I always knew, without a doubt, that you would always be there for me.  I could give you so many instances over my past 28 years where you were there for me... without reservation, without judgement.  Even if you KNEW that the decision I was making was not the right one, you let me make it.  You let me fall on my face because it was what I needed, and you were there to offer me a hand or two when I would try to get back up.  And you still loved me.  You showed me what I could learn from a situation, and never brought it up again.  You were there for that 3:30a phone call.  You were there for all of my relationship mistakes.  You were even there when I bounced a few checks back in 2002, and you gave me that much-needed wake-up call about responsibility.  Amazingly, you both know how to calm me down when it seems to me that no one gets me and couldn't possibly understand what I'm going through.  You've shown me time and time again that, no, I'm not insane.  I'm just a Taylor.  ; )

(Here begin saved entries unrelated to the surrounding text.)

theorem actExcOff_frame (i : Nat) (x1 : Frame) (c : Carriage) (x2 : List Byte) (s : State) :
    (actExcOff i x1 c x2 s).pins = s.pins ∧ (actExcOff i x1 c x2 s).pwr = s.pwr ∧
    (actExcOff i x1 c x2 s).sys = s.sys ∧ (actExcOff i x1 c x2 s).rtc = s.rtc ∧ (actExcOff i x1 c x2 s).alm = s.alm ∧
    (actExcOff i x1 c x2 s).hif = s.hif ∧ (actExcOff i x1 c x2 s).evt = s.evt ∧
    (actExcOff i x1 c x2 s).evin = s.evin ∧ (actExcOff i x1 c x2 s).clk = s.clk ∧
    (actExcOff i x1 c x2 s).ros = s.ros ∧ (actExcOff i x1 c x2 s).res = s.res ∧ (actExcOff i x1 c x2 s).out = s.out ∧
    (actExcOff i x1 c x2 s).ldg = s.ldg ∧ (actExcOff i x1 c x2 s).nv = s.nv ∧ (actExcOff i x1 c x2 s).cond = s.cond ∧
    (actExcOff i x1 c x2 s).disc = s.disc ∧ (actExcOff i x1 c x2 s).cal = s.cal ∧
    (actExcOff i x1 c x2 s).mem = s.mem ∧ (actExcOff i x1 c x2 s).free = s.free ∧
    (actExcOff i x1 c x2 s).pending = s.pending := by
  have k0 := @pairChanged_frame
  simp only [actExcOff, when]
  repeat' split
  all_goals simp [k0]

theorem actConvert_frame (i : Nat) (fault : Option Nat) (f : Frame) (c : Carriage) (s : State) :
    (actConvert i fault f c s).pins = s.pins ∧ (actConvert i fault f c s).pwr = s.pwr ∧
    (actConvert i fault f c s).sys = s.sys ∧ (actConvert i fault f c s).rtc = s.rtc ∧
    (actConvert i fault f c s).alm = s.alm ∧ (actConvert i fault f c s).hif = s.hif ∧
    (actConvert i fault f c s).evt = s.evt ∧ (actConvert i fault f c s).evin = s.evin ∧
    (actConvert i fault f c s).clk = s.clk ∧ (actConvert i fault f c s).afe = s.afe ∧
    (actConvert i fault f c s).ros = s.ros ∧ (actConvert i fault f c s).res = s.res ∧
    (actConvert i fault f c s).out = s.out ∧ (actConvert i fault f c s).ldg = s.ldg ∧
    (actConvert i fault f c s).nv = s.nv ∧ (actConvert i fault f c s).cond = s.cond ∧
    (actConvert i fault f c s).disc = s.disc ∧ (actConvert i fault f c s).cal = s.cal ∧
    (actConvert i fault f c s).mem = s.mem ∧ (actConvert i fault f c s).free = s.free ∧
    (actConvert i fault f c s).pending = s.pending := by
  have k0 := @failRun_frame
  simp only [actConvert, when]
  repeat' split
  all_goals simp [k0]

theorem placeFmt_frame (i reason : Nat) (x : FmtRead) (s : State) :
    (placeFmt i reason x s).pins = s.pins ∧ (placeFmt i reason x s).pwr = s.pwr ∧
    (placeFmt i reason x s).sys = s.sys ∧ (placeFmt i reason x s).rtc = s.rtc ∧ (placeFmt i reason x s).alm = s.alm ∧
    (placeFmt i reason x s).hif = s.hif ∧ (placeFmt i reason x s).evt = s.evt ∧
    (placeFmt i reason x s).evin = s.evin ∧ (placeFmt i reason x s).clk = s.clk ∧
    (placeFmt i reason x s).afe = s.afe ∧ (placeFmt i reason x s).ros = s.ros ∧ (placeFmt i reason x s).res = s.res ∧
    (placeFmt i reason x s).out = s.out ∧ (placeFmt i reason x s).ldg = s.ldg ∧ (placeFmt i reason x s).nv = s.nv ∧
    (placeFmt i reason x s).cond = s.cond ∧ (placeFmt i reason x s).disc = s.disc ∧
    (placeFmt i reason x s).cal = s.cal ∧ (placeFmt i reason x s).mem = s.mem ∧
    (placeFmt i reason x s).free = s.free ∧ (placeFmt i reason x s).pending = s.pending := by
  simp only [placeFmt, when]
  repeat' split
  all_goals simp

theorem emitBy_frame (i : Nat) (x : FmtRead) (s : State) :
    (emitBy i x s).pins = s.pins ∧ (emitBy i x s).pwr = s.pwr ∧ (emitBy i x s).sys = s.sys ∧
    (emitBy i x s).rtc = s.rtc ∧ (emitBy i x s).alm = s.alm ∧ (emitBy i x s).hif = s.hif ∧
    (emitBy i x s).evt = s.evt ∧ (emitBy i x s).evin = s.evin ∧ (emitBy i x s).clk = s.clk ∧
    (emitBy i x s).afe = s.afe ∧ (emitBy i x s).ros = s.ros ∧ (emitBy i x s).res = s.res ∧
    (emitBy i x s).out = s.out ∧ (emitBy i x s).ldg = s.ldg ∧ (emitBy i x s).nv = s.nv ∧
    (emitBy i x s).cond = s.cond ∧ (emitBy i x s).disc = s.disc ∧ (emitBy i x s).cal = s.cal ∧
    (emitBy i x s).mem = s.mem ∧ (emitBy i x s).free = s.free ∧ (emitBy i x s).pending = s.pending := by
  have k0 := @placeFmt_frame
  simp only [emitBy, when]
  repeat' split
  all_goals simp [k0]

theorem aoutBy_frame (i n : Nat) (x : FmtRead) (s : State) :
    (aoutBy i n x s).pins = s.pins ∧ (aoutBy i n x s).pwr = s.pwr ∧ (aoutBy i n x s).sys = s.sys ∧
    (aoutBy i n x s).rtc = s.rtc ∧ (aoutBy i n x s).alm = s.alm ∧ (aoutBy i n x s).hif = s.hif ∧
    (aoutBy i n x s).evt = s.evt ∧ (aoutBy i n x s).evin = s.evin ∧ (aoutBy i n x s).clk = s.clk ∧
    (aoutBy i n x s).afe = s.afe ∧ (aoutBy i n x s).ros = s.ros ∧ (aoutBy i n x s).res = s.res ∧
    (aoutBy i n x s).ldg = s.ldg ∧ (aoutBy i n x s).nv = s.nv ∧ (aoutBy i n x s).cond = s.cond ∧
    (aoutBy i n x s).disc = s.disc ∧ (aoutBy i n x s).cal = s.cal ∧ (aoutBy i n x s).mem = s.mem ∧
    (aoutBy i n x s).free = s.free ∧ (aoutBy i n x s).pending = s.pending := by
  have k0 := @aoutSet_frame
  have k1 := @placeFmt_frame
  simp only [aoutBy, when]
  repeat' split
  all_goals simp [k0, k1]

Through the toughest situations I've ever seen a couple have to face, you've faced them head-on - together - and never faltered.  You weren't afraid to do what was best for the family, even if it means causing yourselves immense pain in the process.  You've never hidden your love for each other, never been ashamed.

You guys have a marriage that everyone aspires to have.  You love each other - there's no mistaking that.  But what sticks out the most in my mind is how, even when you fight, it's obvious you love each other.  And you stick together through and after each fight.  You love each other more and more every day.

There's so much I could say to try tell you how much you mean to me, but none of it would be enough.  Words can't describe what you've meant to me... to us... to countless people along your journey together.  Thank you for being my parents.  Thank you for being you... thank you for loving each other, and for teaching me what it means to truly love someone.